YOUR ASSIGNMENT:
Search the data for "core" and copy every matching line.

——

end Sys2Proof.Machine
end
section
/-! One step (40_execution_cycle.md section 1) and runs (section 2): what a step of a running core can do, what
its next state keeps, the stop status it leaves, and the obligations about stops, fetches, events and the
invariant that follow. -/

namespace Sys2Proof.Machine

/-! ## What an instruction's next state keeps -/

section
variable {i : Instr} {s t : State}

theorem currentInstruction_of_effect (h : ExecEffect i s t) :
    t.currentInstruction = s.currentInstruction := by
  cases h <;> simp

theorem ramWords_of_effect (h : ExecEffect i s t) : t.ramWords = s.ramWords := by
  cases h <;> simp

/-- An instruction that does not halt the core leaves the stop status. -/
theorem stop_of_effect (h : ExecEffect i s t) (ht : t.halted = false) : t.stop = s.stop := by
  cases h with
  | commit rd v n => exact commit_stop s rd v n
  | commitPc n => rfl
  | storeRam a v n hi ha ha' => rfl
  | emit c n v hi => rfl
  | misaligned a n hi hr => cases ht
  | fatalRead a n hi hr => cases ht
  | fatalWrite a n hi hw => cases ht
  | ebreak hi => cases ht

theorem ramWellFormed_congr (hw : t.ramWords = s.ramWords) (hr : t.ram = s.ram) (h : s.RamWellFormed) :
    t.RamWellFormed := by
  rw [State.RamWellFormed, ramSize_congr hw, hr]
  exact h

/-- A store at an aligned RAM address lists only bytes inside RAM. -/
theorem ramWellFormed_storeRam {a : Word} {v : Word} {n : Width} (hs : s.RamWellFormed)
    (hr : s.inRam a = true) (ha : a.toNat % n.bytes = 0) : (s.storeRam a.toNat v n).RamWellFormed := by
  obtain ⟨hwf, hmem⟩ := hs
  refine ⟨wf_store hwf _ v n, fun c hc => ?_⟩
  rcases mem_store hc with ⟨hlow, hhigh⟩ | hold
  · exact ⟨((inRam_iff s a).mp hr).1.trans hlow, hhigh.trans_le (aligned_access_inside_ram hr ha)⟩
  · exact hmem c hold

theorem ramWellFormed_of_effect (h : ExecEffect i s t) (hs : s.RamWellFormed) : t.RamWellFormed := by
  cases h with
  | commit rd v n => exact ramWellFormed_congr (commit_ramWords s rd v n) (commit_ram s rd v n) hs
  | storeRam a v n hi ha ha' => exact ramWellFormed_congr rfl rfl (ramWellFormed_storeRam hs ha ha')
  | commitPc n => exact ramWellFormed_congr rfl rfl hs
  | emit c n v hi => exact ramWellFormed_congr rfl rfl hs
  | misaligned a n hi hr => exact ramWellFormed_congr rfl rfl hs
  | fatalRead a n hi hr => exact ramWellFormed_congr rfl rfl hs
  | fatalWrite a n hi hw => exact ramWellFormed_congr rfl rfl hs
  | ebreak hi => exact ramWellFormed_congr rfl rfl hs

/-! ## Stops are consistent with the state they leave -/

/-- Whether a write is fatal depends on the address and on RAM_SIZE alone. -/
theorem busWrite_eq_none_of_ramWords {a : Word} {n : Width} {v : Word} (hw : t.ramWords = s.ramWords)
    (h : s.busWrite a n v = none) : t.busWrite a n v = none := by
  rcases busWrite_cases t a n v with ⟨c, hc, -⟩ | ⟨hr, ha, -⟩ | ⟨-, -, hnone⟩
  · rw [busWrite_device s n v hc] at h
    cases h
  · rw [busWrite_ram s v ((inRam_congr hw a).symm.trans hr) ha] at h
    cases h
  · exact hnone v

——

SOLUTION:
/-! One step (40_execution_cycle.md section 1) and runs (section 2): what a step of a running core can do, what
/-- An instruction that does not halt the core leaves the stop status. -/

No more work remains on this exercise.